Exercise prompt:
The lines to repeat are those below from the one containing "else ((List.range 16).map" down to the one containing "def readStack (k", both included; reproduce them exactly and nothing else.

'''

-- ==== Sys2Proof/Machine/Launches.lean ====
section
/-! DEFINITION. Submissions, launch records and their acceptance, the start and the completion of a grid, placement of
fleets, stealing among dies and the batches of slipways (27_host_system_rules.md R323, 03_execution_rules.md R31 to
R39). -/

namespace Sys2Proof.Machine

/-! ## Submission (R323) -/

/-- R320: page q of BAR2 is that of the function's queue interface q. -/
def notifyQi (w : NotifyWrite) : QiRef := ⟨w.port, w.off / 4096⟩

/-- The tag at packet offset 0x3C; a shorter write carries none, and the record's field is free. -/
def submissionTag (s : State) (w : NotifyWrite) : Word × State :=
  if 64 ≤ w.len then (BitVec.ofNat 32 (nfield w.data.toNat 480 32), s)
  else
    let (k, s1) := freeChoice s (2 ^ 32)
    (BitVec.ofNat 32 k, s1)

/-- The PASID of a refusal; a write without one leaves the field free. -/
def submissionPasid (s : State) (w : NotifyWrite) : Nat × State :=
  match w.pasid with
  | some p => (p, s)
  | none => freeChoice s (2 ^ 20)

/-- The reason for which a submission is refused on arrival. -/
def submissionCode (s : State) (w : NotifyWrite) : Option Nat :=
  if !nbit (qiOf s (notifyQi w)).ctl.toNat 0 then some 1
  else if w.len ≠ 64 ∨ w.off % 64 ≠ 0 then some 2
  else if w.pasid.isNone then some 3
  else if 16 ≤ (qiOf s (notifyQi w)).queue.length then some 5
  else none

def execSubmission (w : NotifyWrite) (s : State) : Host.Outcome State Fault Refusal :=
  if !portReady s w.port || decide (64 * 4096 ≤ w.off) then .next s
  else
    match submissionCode s w with
    | some k =>
      let (tag, s1) := submissionTag s w
      let (p, s2) := submissionPasid s1 w
      .next (postQref s2 (notifyQi w) tag w.off k p)
    | none =>
      let q := qiOf s (notifyQi w)
      let (n, s1) := freshId s
      .next (later (setQi s1 (notifyQi w) { q with queue := q.queue ++ [⟨w.data, w.pasid.getD 0, w.off, n⟩] })
        (.submissionDecode (notifyQi w)))

/-! ## The launch record (R31) -/

/-- The fields of a record; its own limits that R31 tables are checked with its kernel. -/
def launchOfBits (x : Nat) (c : Ctx) (badZero : Bool) : Launch :=
  { kernAddr := nfield x 0 64, args := BitVec.ofNat 64 (nfield x 64 64), gx := nfield x 128 32, gy := nfield x 160 16,
    gz := nfield x 176 16, waitIdx := nfield x 192 16, sigIdx := nfield x 208 16, prio := nfield x 224 8,
    flags := nfield x 232 8, waitVal := nfield x 256 64, sigVal := nfield x 320 64, bufs := nfield x 384 64,
    cap := nfield x 448 32, ltag := BitVec.ofNat 32 (nfield x 480 32), badRec := badZero, kern := Kernel.none, ctx := c,
    die := portDie c.qi.port, st := .offered, order := 0, startAt := 0, shares := [], retired := 0, error := false,
    tokens := 0, energy := [], feeds := none, slips := [], tw := 0, relTw := 0 }

/-- A submission that arrived earlier at an interface of the port awaits its decode: submissions of a port pass to its
distributor in arrival order. -/
def earlierWaits (s : State) (qi : QiRef) (x : Submission) : Bool :=
  s.qis.any fun e => decide (e.1 < 64) == (qi.port == .a) && e.2.queue.any fun y => decide (y.order < x.order)

def execSubmissionDecode (qi : QiRef) (s : State) : Host.Outcome State Fault Refusal :=
  let q := qiOf s qi
  match q.queue with
  | [] => .next s
  | x :: r =>
    if earlierWaits s qi x then .next (later s (.submissionDecode qi))
    else
    let c : Ctx := ⟨qi, x.pasid⟩
    let s1 := setQi s qi { q with queue := r }
    let tag := BitVec.ofNat 32 (nfield x.data.toNat 480 32)
    if !procOk s c then .next (postQref s1 qi tag x.off 4 x.pasid)
    else
      let (n, s2) := freshId s1
      let l := launchOfBits x.data.toNat c (nfield x.data.toNat 240 16 != 0)
      .next (later { s2 with launches := s2.launches.put n l } (.launchAccept (Fin.ofNat 4 l.die)))

/-! ## The kernel descriptor (R32) -/

/-- The fields of a descriptor's 128 bytes. -/
def kernelOfBits (x addr : Nat) : Kernel :=
  ⟨addr, BitVec.ofNat 64 (nfield x 0 64), nfield x 64 8, nfield x 72 8, nfield x 80 8, nfield x 88 8, nfield x 96 8,
    nbit x 104, nfield x 112 16, nfield x 192 64, nfield x 128 32, BitVec.ofNat 64 (nfield x 256 64), nfield x 320 64,
    nfield x 384 64, nfield x 448 64, nfield x 512 32⟩

/-- The limits of the descriptor's own fields. -/
def kernelOk (x : Nat) : Bool :=
  let k := kernelOfBits x 0
  k.entry.toNat % 8 == 0 && decide (1 ≤ k.crews ∧ k.crews ≤ 64) && decide (1 ≤ k.fleet ∧ k.fleet ≤ 24)
    && decide (8 ≤ k.vregs ∧ k.vregs ≤ 192) && k.vregs % 8 == 0 && decide (k.sregs ≤ 48) && decide (k.tiles ≤ 8)
    && nfield x 105 7 == 0 && decide (k.plan ≤ 64) && k.stash % 128 == 0
    && decide (k.stash + 512 * k.crews ≤ Config.stashBytes) && nfield x 160 32 == 0
    && (k.plan != 0 || k.planAddr == 0) && k.planAddr % 32 == 0 && nfield x 544 480 == 0

/-- What the flags of a launch ask of its kernel (R31, R32, R238). -/
def kernelFlagsOk (k : Kernel) (flags : Nat) : Bool :=
  (!nbit flags 2 || k.tape != 0) && (!nbit flags 3 || (k.handler != 0 && decide (128 * k.crews ≤ k.stash)))

/-- R31, R25: the limits of the record beside its kernel. -/
def recordOk (s : State) (l : Launch) (k : Kernel) : Bool :=
  let inTable (i : Nat) : Bool := i == 0xFFFF || decide (i < tlCount s l.ctx)
  !l.badRec && l.args.toNat % 8 == 0 && decide (l.prio ≤ 7) && nfield l.flags 4 4 == 0 && l.bufs % 64 == 0
    && inTable l.waitIdx && inTable l.sigIdx && kernelFlagsOk k l.flags
    && (l.gx * l.gy * l.gz) % max k.fleet 1 == 0

/-! ## Slipway tables (R39) -/

/-- What a read of acceptance comes to. -/
inductive Accepted (α : Type) where
  | ok (x : α)
  /-- CODE and ADDR of the refusal -/
  | refused (code addr : Nat)
  /-- the read is to be made again -/
  | again (e : EngErr)

/-- `n` bytes of a structure, as a number. -/
def readStruct (s : State) (die : Nat) (c : Ctx) (va n : Nat) : Accepted Nat :=
  match engRead s (distCore die) c va n with
  | .ok (bs, _) => .ok (leNat bs)
  | .error (.fault _) => .refused 2 va
  | .error e => .again e

/-- A slipway descriptor's fields. -/
def slipwayOfBits (x addr : Nat) (c : Ctx) (l : Launch) (k : Kernel) : Slipway :=
  { addr := addr, ctx := c, base := nfield x 0 64, cap := nfield x 64 32, size := nfield x 96 16, k := nfield x 112 16,
    flush := nfield x 128 32, prio := nfield x 160 8, kern := k, args := BitVec.ofNat 64 (nfield x 256 64),
    bufs := nfield x 320 64, ltag := l.ltag, port := c.qi.port, reserved := 0, written := 0, assigned := 0, freed := 0,
    gone := [], times := [], seq := 0, users := [], final := false, tws := [] }

/-- The limits of a slipway descriptor. -/
def slipwayOk (x : Nat) : Bool :=
  let cap := nfield x 64 32
  let size := nfield x 96 16
  (List.range 13).any (fun i => cap == 2 ^ (i + 4)) && [8, 16, 32, 64].contains size
    && nfield x 0 64 % (cap * size) == 0 && decide (1 ≤ nfield x 112 16 ∧ nfield x 112 16 ≤ cap)
    && decide (nfield x 160 8 ≤ 7) && nfield x 168 24 == 0 && nfield x 384 128 == 0

/-- A successor's kernel: its descriptor is in order, its NODE flag set, and one block is a whole fleet (R25). -/
def readNode (s : State) (die : Nat) (l : Launch) (addr : Nat) : Accepted Kernel :=
  if addr % 128 ≠ 0 then .refused 1 addr
  else
    match readStruct s die l.ctx addr 128 with
    | .refused c a => .refused c a
    | .again e => .again e
    | .ok x =>
      let k := kernelOfBits x addr
      if kernelOk x && k.node && k.fleet == 1 && kernelFlagsOk k l.flags then .ok k else .refused 1 addr

/-- Entry i of a kernel's table, and those that follow. A refusal names the kernel at fault. -/
def readSlips (s : State) (die : Nat) (l : Launch) (kern table i n : Nat) : Accepted (List Slipway) :=
  match n with
  | 0 => .ok []
  | m + 1 =>
    let va := (table + 8 + 64 * i) % 2 ^ 64
    match readStruct s die l.ctx va 64 with
    | .refused c a => .refused c a
    | .again e => .again e
    | .ok x =>
      if !slipwayOk x then .refused 1 kern
      else
        match readNode s die l (nfield x 192 64) with
        | .refused c a => .refused c a
        | .again e => .again e
        | .ok k =>
          match readSlips s die l kern table (i + 1) m with
          | .ok ws => .ok (slipwayOfBits x va l.ctx l k :: ws)
          | .refused c a => .refused c a
          | .again e => .again e

/-- The slipways that a kernel's table names. -/
def readTable (s : State) (die : Nat) (l : Launch) (k : Kernel) : Accepted (List Slipway) :=
  if k.slips = 0 then .ok []
  else
    match readStruct s die l.ctx k.slips 8 with
    | .refused c a => .refused c a
    | .again e => .again e
    | .ok x =>
      if nfield x 8 56 ≠ 0 ∨ nfield x 0 8 = 0 ∨ 16 < nfield x 0 8 then .refused 1 k.addr
      else readSlips s die l k.addr k.slips 0 (nfield x 0 8)

/-- The slipways of a kernel and of the kernels they feed: a graph node is refused with its parent. -/
def readGraph (s : State) (die : Nat) (l : Launch) (fuel : Nat) (ks : List Kernel) (seen : List Nat)
    (ws : List Slipway) : Accepted (List Slipway) :=
  match fuel, ks with
  | f + 1, k :: r =>
    if seen.contains k.addr then readGraph s die l f r seen ws
    else
      (match readTable s die l k with
       | .refused c a => .refused c a
       | .again e => .again e
       | .ok new => readGraph s die l f (r ++ new.map fun w => w.kern) (k.addr :: seen) (ws ++ new))
  | _, _ => .ok ws

/-- Kernels of one graph that an acceptance reads. -/
def graphFuel : Nat := 4096

/-! ## Acceptance -/

/-- R31: the record of a refused launch. -/
def refuseLaunch (s : State) (id : Nat) (l : Launch) (code addr : Nat) : State :=
  postRec { s with launches := s.launches.drop id } (portDie l.ctx.qi.port)
    (eventRec .launchref (portAgent l.ctx.qi.port) l.ltag (BitVec.ofNat 64 addr) code l.ctx.pasid)

/-- The slipway that a context keeps for a descriptor. -/
def slipwayAt (s : State) (c : Ctx) (addr : Nat) : Option Nat :=
  (s.slipways.find? fun e => e.2.ctx == c && e.2.addr == addr).map (·.1)

/-- Names a launch among a slipway's users; its state is created when no launch of the context names it yet. -/
def useSlipway (launch : Nat) (s : State) (w : Slipway) : State :=
  match slipwayAt s w.ctx w.addr with
  | some i =>
    { s with slipways := s.slipways.map fun e =>
        if e.1 = i ∧ e.2.users.contains launch = false then (e.1, { e.2 with users := e.2.users ++ [launch] }) else e }
  | none =>
    let (n, s1) := freshId s
    { s1 with slipways := s1.slipways.put n { w with users := [launch] } }

/-- The slipways of a kernel's table, entry by entry. -/
def tableSlips (s : State) (c : Ctx) (k : Kernel) : List Nat :=
  if k.slips = 0 then []
  else ((List.range 16).map fun i => slipwayAt s c ((k.slips + 8 + 64 * i) % 2 ^ 64)).takeWhile (·.isSome)
    |>.filterMap id

/-- R35: stripe s belongs to die s mod 4. -/
def firstShares (l : Launch) : Table Share :=
  let n := (fleetCount l + 15) / 16
  (List.range 4).map fun d => (d, ⟨[⟨d, (n + 3 - d) / 4⟩], [], 0, [], false⟩)

/-- The launch begins: its blocks may be placed (R33), `FENCE.ro` and `LDRO` count from here (R61). -/
def beginLaunch (s : State) (id : Nat) : State :=
  let (n, s1) := freshId s
  let s2 := updLaunch s1 id fun l => { l with st := .running, startAt := n }
  later ((List.range 4).foldl (fun s d => laterOnce s (.blockPlace (Fin.ofNat 4 d))) s2) (.launchStart id)

/-- An accepted launch takes its place in order. -/
def acceptLaunch (s : State) (id : Nat) (l : Launch) (k : Kernel) (ws : List Slipway) : State :=
  let (n, s1) := freshId s
  let s2 := ws.foldl (useSlipway id) s1
  let l1 := { l with kern := k, order := n, st := .waiting, slips := tableSlips s2 l.ctx k }
  let s3 := { s2 with launches := s2.launches.put id { l1 with shares := firstShares l1 } }
  if l.waitIdx = 0xFFFF then beginLaunch s3 id else later s3 (.launchStart id)
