def armOffset (k : Kernel) (stores : Nat) : Nat := tapeOffset k stores + 65536

/-- The spilled paths of crew c, as the image holds them. -/
def readStack (k : Kernel) (bs : List Byte) (c : Nat) (y : Crew) : Crew :=
  let o := stackOffset k + 512 * c
  { y with spills := (y.spills.reverse.zipIdx.map fun p =>
      { p.1 with
        pc := BitVec.ofNat 64 (imageNat bs (o + 16 * p.2) 8)
        mask := BitVec.ofNat 32 (imageNat bs (o + 16 * p.2 + 8) 4)
        depth := imageNat bs (o + 16 * p.2 + 12) 2 }).reverse }

/-- The snapshot's entries, as the image holds them. -/
def readSnapshot (bs : List Byte) (x : Block) : List (Nat × MoorRec) :=
  let o := snapshotOffset x.kern
  (List.range x.snapshot.length).map fun i =>
    (imageNat bs (o + 40 * i + 32) 8, moorRecOf (imageNat bs (o + 40 * i) 32))

/-- A pending store whose data are those of the entry at an offset. -/
def readStore (bs : List Byte) (o : Nat) (r : Req) : Req :=
  match r.kind with
  | .store va gs a tw =>
    { r with kind := .store va (gs.map fun g => g.map fun p =>
        (p.1, BitVec.ofNat 8 (imageNat bs (o + 64 + p.1 % 128) 1))) a tw }
  | .load _ _ _ _ _ | .red _ _ => r

/-- The pending stores of a block, as the image holds them. -/
def readStores (k : Kernel) (bs : List Byte) (rs : List (Nat × Req)) : List (Nat × Req) :=
  rs.zipIdx.map fun p => (p.1.1, readStore bs (storesOffset k + 576 * p.2) p.1.2)

/-- Staged records whose words stand in the image from an offset on. -/
def readStaged (bs : List Byte) (o : Nat) (rs : List Staged) : List Staged :=
  match rs with
  | [] => []
  | r :: q =>
    { r with words := (List.range r.words.length).map fun i => BitVec.ofNat 32 (imageNat bs (o + 4 * i) 4) }
      :: readStaged bs (o + 4 * r.words.length) q

/-- Staged records, the oldest left out until at most `n` bytes remain: those directly below TOP. -/
def keepStaged (n : Nat) (rs : List Staged) : List Staged :=
  match rs with
  | [] => []
  | r :: q => if ((r :: q).map fun x => 4 * x.words.length).sum ≤ n then r :: q else keepStaged n q

/-- An attached record as the image holds it at an offset. -/
def readBrRec (bs : List Byte) (o : Nat) (r : BrRec) : BrRec :=
  { r with
    mask := BitVec.ofNat 32 (imageNat bs o 4)
    taken := BitVec.ofNat 32 (imageNat bs (o + 4) 4)
    tag := BitVec.ofNat 8 (imageNat bs (o + 8) 1)
    depth := imageNat bs (o + 9) 1 }

/-- Some lists of a crew's attached records in turn, of which the image holds `n` from an offset on. -/
def readBrRecs (bs : List Byte) (o n : Nat) (rs : List (List BrRec)) : List (List BrRec) :=
  match rs with
  | [] => []
  | r :: q =>
    ((r.take n).zipIdx.map fun p => readBrRec bs (o + 12 * p.2) p.1)
      :: readBrRecs bs (o + 12 * r.length) (n - r.length) q

/-- The attached records of a crew: those of its points, outermost first, then those that have fallen due. -/
def readAttached (bs : List Byte) (p : Nat) (y : Crew) : Crew :=
  let ls := readBrRecs bs (p + 0x40) (imageNat bs (p + 0x38) 1)
    (y.joins.reverse.map (·.recs) ++ [y.slot0.due, y.slot1.due] ++ y.spills.map (·.due) ++ [handlerDue y])
  let n := y.joins.length
  { y with
    joins := ((y.joins.reverse.zip ls).map fun e => { e.1 with recs := e.2 }).reverse
    slot0 := { y.slot0 with due := ls.getD n [] }
    slot1 := { y.slot1 with due := ls.getD (n + 1) [] }
    spills := (y.spills.zip (ls.drop (n + 2))).map fun e => { e.1 with due := e.2 }
    handler := y.handler.map fun hd => { hd with due := ls.getD (n + 2 + y.spills.length) [] } }

/-- STREAM of the image; before the first tape instruction nothing has been bound. -/
def readBinding (w : Nat) (b : Binding) : Binding :=
  if b = .unread then b
  else if w = 0xFFFFFFFF then .unbound
  else if 2 ^ 31 ≤ w then .at
  else .own w

/-- The tape state of crew c, as the image holds it; its staged words stand at `so`. -/
def readTape (bs : List Byte) (o so c : Nat) (y : Crew) : Crew :=
  let p := o + 512 * c
  let t := y.tape
  { readAttached bs p y with
    tape := { t with
      bind := readBinding (imageNat bs (p + 0x20) 4) t.bind
      top := imageNat bs p 8
      tl := { t.tl with issued := imageNat bs (p + 8) 8, value := imageNat bs (p + 16) 8 }
      staged := readStaged bs so (keepStaged (imageNat bs (p + 0x24) 4) t.staged) }
    tst := BitVec.ofNat 32 (imageNat bs (p + 24) 4 % 8)
    tctl := BitVec.ofNat 32 (imageNat bs (p + 28) 4) &&& 3
    chans := y.chans.map fun e => (e.1, { e.2 with tag := BitVec.ofNat 8 (imageNat bs (p + 0x28 + e.1) 1) }) }

/-- The tape states of some crews, whose staged words stand from `so` on. -/
def readTapes (bs : List Byte) (o so : Nat) (cs : List (Nat × Crew)) : List (Nat × Crew) :=
  match cs with
  | [] => []
  | e :: r => (e.1, readTape bs o so e.1 e.2) :: readTapes bs o (so + imageNat bs (o + 512 * e.1 + 0x24) 4) r

/-- R7: the fields of an image past its header that R28, R48, R212, R267 and R311 show as zero: offset and length. -/
def zeroRanges (s : State) (b : Nat) (x : Block) : List (Nat × Nat) :=
  let k := x.kern
  let tape := tapeOffset k (pendingStores s b).length
  let arm := armOffset k (pendingStores s b).length
  (x.crews.flatMap fun e => (List.range k.tiles).flatMap fun n =>
      let o := crewOffset k e.1 + 32768 + 128 * k.vregs + 65536 * n
      (o + 0x2080, 8064) :: if n = 0 ∧ e.1 < 8 then [(o + 0x8042, 2), (o + 0x8048, 32696)] else [(o + 0x4000, 49152)])
    ++ (x.crews.flatMap fun e => (List.range e.2.spills.length).map fun i => (stackOffset k + 512 * e.1 + 16 * i + 14, 2))
    ++ (List.range x.snapshot.length).map (fun i => (snapshotOffset k + 40 * i + 30, 2))
    ++ (x.crews.flatMap fun e =>
      let p := tape + 512 * e.1
      [(p + 0x39, 7), (p + 0x1C0, 64)] ++ (List.range (attachedCount e.2)).map fun i => (p + 0x40 + 12 * i + 10, 2))
    ++ if x.rank = 0 then
        (s.arms.filter fun a => a.launch == x.launch && a.fleet == x.fleet).flatMap fun a =>
          [(arm + 64 * a.id + 3, 1), (arm + 64 * a.id + 0x28, 24)]
      else []

/-- The image stands whole, and every field of it that is shown as zero is zero. -/
def imageGood (s : State) (b : Nat) (x : Block) (bs : List Byte) : Bool :=
  imageOk bs && (zeroRanges s b x).all fun r => ((bs.drop r.1).take r.2).all (· == 0)

/-- R245: armature `a` reinstalled as the image describes it, with its LATE count; the rounds of its nodes and the blocks'
own counters come with the opaque state. -/
def readArm (bs : List Byte) (o : Nat) (a : Arm) : Arm :=
  let x := armOfBytes (imageNat bs (o + 64 * a.id) 64) a.launch a.fleet a.id
  { x with nodes := a.nodes, late := imageNat bs (o + 256 + 64 * a.id) 4 }

/-- The armatures of a fleet, as the image of its rank-0 block holds them. -/
def readArms (s : State) (x : Block) (bs : List Byte) (o : Nat) : State :=
  if x.rank = 0 then
    { s with arms := s.arms.map fun a => if a.launch = x.launch ∧ a.fleet = x.fleet then readArm bs o a else a }
  else s

end Sys2Proof.Machine
end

'''

Response to the task:
  else ((List.range 16).map fun i => slipwayAt s c ((k.slips + 8 + 64 * i) % 2 ^ 64)).takeWhile (·.isSome)
    |>.filterMap id

/-- R35: stripe s belongs to die s mod 4. -/
def firstShares (l : Launch) : Table Share :=
  let n := (fleetCount l + 15) / 16
  (List.range 4).map fun d => (d, ⟨[⟨d, (n + 3 - d) / 4⟩], [], 0, [], false⟩)

/-- The launch begins: its blocks may be placed (R33), `FENCE.ro` and `LDRO` count from here (R61). -/
def beginLaunch (s : State) (id : Nat) : State :=
  let (n, s1) := freshId s
  let s2 := updLaunch s1 id fun l => { l with st := .running, startAt := n }
  later ((List.range 4).foldl (fun s d => laterOnce s (.blockPlace (Fin.ofNat 4 d))) s2) (.launchStart id)

/-- An accepted launch takes its place in order. -/
def acceptLaunch (s : State) (id : Nat) (l : Launch) (k : Kernel) (ws : List Slipway) : State :=
  let (n, s1) := freshId s
  let s2 := ws.foldl (useSlipway id) s1
  let l1 := { l with kern := k, order := n, st := .waiting, slips := tableSlips s2 l.ctx k }
  let s3 := { s2 with launches := s2.launches.put id { l1 with shares := firstShares l1 } }
  if l.waitIdx = 0xFFFF then beginLaunch s3 id else later s3 (.launchStart id)
def armOffset (k : Kernel) (stores : Nat) : Nat := tapeOffset k stores + 65536

/-- The spilled paths of crew c, as the image holds them. -/
def readStack (k : Kernel) (bs : List Byte) (c : Nat) (y : Crew) : Crew :=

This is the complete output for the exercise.